College students who pore over their notes again and again as they prep for finals could use their studying time more wisely, according to new learning research from Purdue University.
"We know that self-testing, which happens when students practice retrieving knowledge, drives learning," says Jeffrey D. Karpicke, an assistant professor of psychological sciences. "Students can really benefit from testing themselves as they study by using something as simple as flashcards. However, the key is to not drop a flashcard once you feel you have mastered the material. Keep it as part of your rotation and keep practicing retrieval of that information."
Karpicke found in his study that college students are more likely to invest their time in repetitive note reading, and those who do practice retrieval spend too little time on it.
"My research found that this happens because there is an illusion about how much a person is actually learning while they are self-testing," said Karpicke, who is a cognitive psychologist and memory expert.
The illusion takes root when students feel answers come to them easily as they practice testing. For example, students using flashcards to study may eliminate certain cards when they believe they know that material well.
"This is called retrieval fluency," he said. "If you practiced recalling information even a few more times, it would produce big gains in learning and long-term retention. The reason people don't keep testing themselves is because they are tricked by retrieval fluency. The answer comes to mind so easily the first time that they think they know it and drop the card from further self-testing.

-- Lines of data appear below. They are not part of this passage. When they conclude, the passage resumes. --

theorem move_of_step {s t : State} (next : step s = .next t) : Move s t := by
  cases events : s.platform with
  | nil => exact move_of_agentStep (step_of_quiet (.inl events) ▸ next)
  | cons event rest =>
    cases event with
    | pass => exact move_of_agentStep (step_of_pass events ▸ next)
    | rst level =>
      cases (step_of_reset_line events).symm.trans next
      exact .resetLine level rest events
    | access e =>
      obtain ⟨i, runs⟩ := runAccess_eq_exec e (elapse { s with platform := rest })
      rw [step_of_other_master events, runs] at next
      exact .access rest t.host (exec_effect next)

/-- While `rst_n` is low an access reaches `rdata` at most (R211). -/
theorem Effect.engineAtReset {s t : State} (effect : Effect s t) (low : s.rstN = false) (atReset : EngineAtReset s) :
    EngineAtReset t := by
  cases effect with
  | read v => exact atReset.congr rfl rfl rfl rfl rfl
  | unchanged => exact atReset
  | raised e running | latched op n running _ _ | cleared v running | dinWritten v running =>
    cases running.symm.trans low

theorem Move.engineAtReset {s t : State} (move : Move s t) (low : s.rstN = false) (atReset : EngineAtReset s) :
    EngineAtReset t := by
  cases move with
  | engine rest running busy due => cases running.symm.trans low
  | access rest host effect =>
    have atReset' : EngineAtReset (elapse { s with platform := rest }) :=
      atReset.congr rfl rfl rfl rfl rfl
    exact (effect.engineAtReset low atReset').congr rfl rfl rfl rfl rfl
  | resetLine level rest next =>
    rw [setResetLine_of_low (s := { s with platform := rest }) (.inr low)]
    exact engineAtReset_resetEngine _ _

theorem Move.rstN_of_low {s t : State} (move : Move s t) (low : s.rstN = false)
    (held : s.platform.head? ≠ some (.rst true)) : t.rstN = false := by
  cases move with
  | engine rest running busy due => cases running.symm.trans low
  | access rest host effect =>
    obtain ⟨_, _, rstN, _⟩ := effect.frame
    exact rstN.trans low
  | resetLine level rest next =>
    cases level with
    | false => rfl
    | true => rw [next] at held; exact absurd rfl held

/-- Settles O8: the two steps of the reset line, and between them the steps of the others. -/
theorem resetEvent : Obligations.ResetEvent := by
  intro s rest
  refine ⟨fun next => step_of_reset next (.inl rfl), fun low atReset held t next => ?_, fun low next => ?_⟩
  · exact ⟨(move_of_step next).rstN_of_low low held, (move_of_step next).engineAtReset low atReset⟩
  · obtain ⟨t, stepped, high, atReset, host, _⟩ := step_of_reset next (.inr low)
    refine ⟨t, stepped, ⟨high, atReset.busy⟩, atReset, host, ?_⟩
    rw [← statusWord_of_engineAtReset atReset]
    exact readAccess_of_running (statusWord t) high

end Sys2Proof.Machine
end

section
/-! The invariants (10_state.md R30): they hold at the reset values, and a completion, an access and the reset line each
keep them. -/

namespace Sys2Proof.Machine

/-- The invariants speak of the hash state, PHASE, PEND and the reset line; in reset of the reset values too. -/
theorem Inv.congr {s t : State} (inv : Inv s) (hash : t.hash = s.hash) (phase : t.phase = s.phase)
    (pend : t.pend = s.pend) (inReset : t.rstN = false → EngineAtReset t) : Inv t where
  idle := by rw [hash, phase]; exact inv.idle
  active := by rw [hash, phase]; exact inv.active
  done := by rw [hash, phase]; exact inv.done
  wholeBytes := by rw [hash]; exact inv.wholeBytes
  emptyTail := by rw [hash]; exact inv.emptyTail
  pending p h := by
    have fits := inv.pending p (pend ▸ h)
    simpa only [pendingFits, hash, phase] using fits
  inReset := inReset

theorem EngineAtReset.inv {s : State} (atReset : EngineAtReset s) : Inv s where
  idle _ := ⟨atReset.cnt, atReset.bitlen⟩
  active h := by cases atReset.phase.symm.trans h
  done h := by cases atReset.phase.symm.trans h
  wholeBytes := by rw [atReset.bitlen]; rfl
  emptyTail j _ := atReset.buf j
  pending p h := by cases atReset.pend.symm.trans h
  inReset _ := atReset

/-- Settles O57: an engine at its reset values has the invariants. -/
theorem invariantHoldsAtReset : Obligations.InvariantHoldsAtReset := engineAtReset_reset.inv

/-! ### The empty rest of the buffer. -/

/-- BUF holds zeros from CNT on (R30). -/
def EmptyTail (x : HashState) : Prop := ∀ j : Fin 64, x.cnt.toNat ≤ j.val → x.buf[j.val] = 0#8

theorem emptyTail_absorbByte {x : HashState} (tail : EmptyTail x) (b : Byte) : EmptyTail (absorbByte x b) := by
  intro j beyond
  rw [absorbByte_cnt] at beyond
  have cntLt := x.cnt.isLt
  by_cases full : x.cnt.toNat = 63
  · rw [absorbByte_of_full b full]
    exact zeroBlock_get j j.isLt
  · rw [absorbByte_of_room b (by omega)]
    have other : x.cnt.toNat ≠ j.val := by omega
    have kept : (x.buf.set x.cnt.toNat b x.cnt.isLt)[j.val] = x.buf[j.val] :=
      Vector.getElem_set_ne x.cnt.isLt j.isLt other
    rw [kept]
    exact tail j (by omega)
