-- ==== Sys2Proof/Machine/Calibrator.lean ====
section
/-! DEFINITION. The timing calibrator (60_exceptions.md R271, R272), a function of the host's clock readings. -/

namespace Sys2Proof.Machine

/-- The idle count of R271 from the last iteration count `n` and the elapsed time `e` in ms: both divisions round toward zero
and a negative result is clamped to 0 (D28), which is what subtraction of naturals does. -/
def calIdleCount (n e cpf overhead : Nat) : Nat := n / e * 1000 / 60 - cpf - overhead

/-- The measuring loop of R271 over the readings `(t0, t1)` of each attempt: a zero elapsed time grows `n` and retries.
`none`: every reading given was zero, so the loop has not been left. -/
def calMeasure (grow : Nat → Nat) : Nat → List (Nat × Nat) → Option (Nat × Nat)
  | _, [] => none
  | n, (t0, t1) :: rest => if t1 - t0 = 0 then calMeasure grow (grow n) rest else some (n, t1 - t0)

/-- The whole-second fallback clock of R272: `host.clock_ms()` advances in steps of 1000. -/
def clockReading (fallback : Bool) (ms : Nat) : Nat := if fallback then ms / 1000 * 1000 else ms

/-- `calibrate()` of R271. -/
def calibrate (n0 : Nat) (grow : Nat → Nat) (overhead cpf : Nat) (fallback : Bool) (readings : List (Nat × Nat)) :
    Option Nat :=
  (calMeasure grow n0 (readings.map fun t => (clockReading fallback t.1, clockReading fallback t.2))).map fun m =>
    calIdleCount m.1 m.2 cpf overhead

/-- The iteration count after `k` retries (R271). -/
def calGrown (grow : Nat → Nat) (n : Nat) : Nat → Nat
  | 0 => n
  | k + 1 => calGrown grow (grow n) k

/-- The calibrator's result at the boot of this machine: `Config.calRetries` attempts of zero elapsed time, then one of
`Config.calElapsed` ms (log 10). -/
def bootIdleCount (cpf : Nat) : Nat :=
  calIdleCount (calGrown Config.calGrow Config.calN0 Config.calRetries) Config.calElapsed cpf Config.calOverhead

end Sys2Proof.Machine
end

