-- ==== Sys2Proof/Machine/TimersKeys.lean ====
section
/-! DEFINITION. Timer access and wait for key (45_timers_keys.md). -/

namespace Sys2Proof.Machine

/-- R230 -/
def execLdVxDT (x : Nibble) (s : State) : Result := .next (s.setReg x s.dt)

/-- R231 -/
def execLdDTVx (x : Nibble) (s : State) : Result := .next (s.setDT (s.reg x))

/-- R232 -/
def execLdSTVx (x : Nibble) (s : State) : Result := .next (s.setST (s.reg x))

/-- R233: renders unconditionally, clears the hold state and both timers, then reads until a recognised key or ESC; the
first read belongs to this step, each retry to a step of its own (log 7). -/
def execLdVxK (x : Nibble) (s : State) : Result := .next (s.emitFrame.clearKeysAndTimers.readKey x)

end Sys2Proof.Machine
end

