-- ==== Sys2Proof/Machine/Core.lean ====
section
/-! DEFINITION. The machine as the host reads it. -/

def Sys2Proof.core : Host.Core := {
  State := Sys2Proof.Machine.State, Fault := Sys2Proof.Machine.Fault,
  Refusal := Sys2Proof.Machine.Refusal, step := Sys2Proof.Machine.step, reset := Sys2Proof.Machine.State.reset }
end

But this is not a recipe for good long-term learning."
The research findings appeared in last month's Journal of Experimental Psychology: General. Karpicke conducted four experiments with 150 college students in various studying situations on Swahili-English vocabulary words. Students in each experiment learned vocabulary words from a computerized flashcard format, and then the conditions were varied based on studying techniques assigned by Karpicke or selected by the participant. The students returned a week later for final testing.
No matter if the students selected their own studying strategy or it was assigned, they all learned better when self-testing all of the material from the electronic flashcard format. Students didn't do as well on the final test if they dropped material as they learned it during self-testing.
The students whose studying techniques were assigned received computer prompts on what to study and even how to study it at times. Some of the students in the experiment could select how they wanted to study, and they were likely to drop the vocabulary words they felt they knew well. As a result, many could not remember the words when they returned a week later for the final test.
"What is surprising is that we know practicing retrieval by self-testing is really powerful, and yet people don't use it, or don't use it well," he said. "These are college students who are generally successful academically, so this just shows how powerful the illusion can be."
Karpicke's work was funded by a dissertation research award from the American Psychological Association and a graduate research scholarship from the American Psychological Foundation/Council of Graduate Departments of Psychology. He will continue studying learning techniques, and his next project will focus on evaluating how course instruction relates to the studying strategies students select.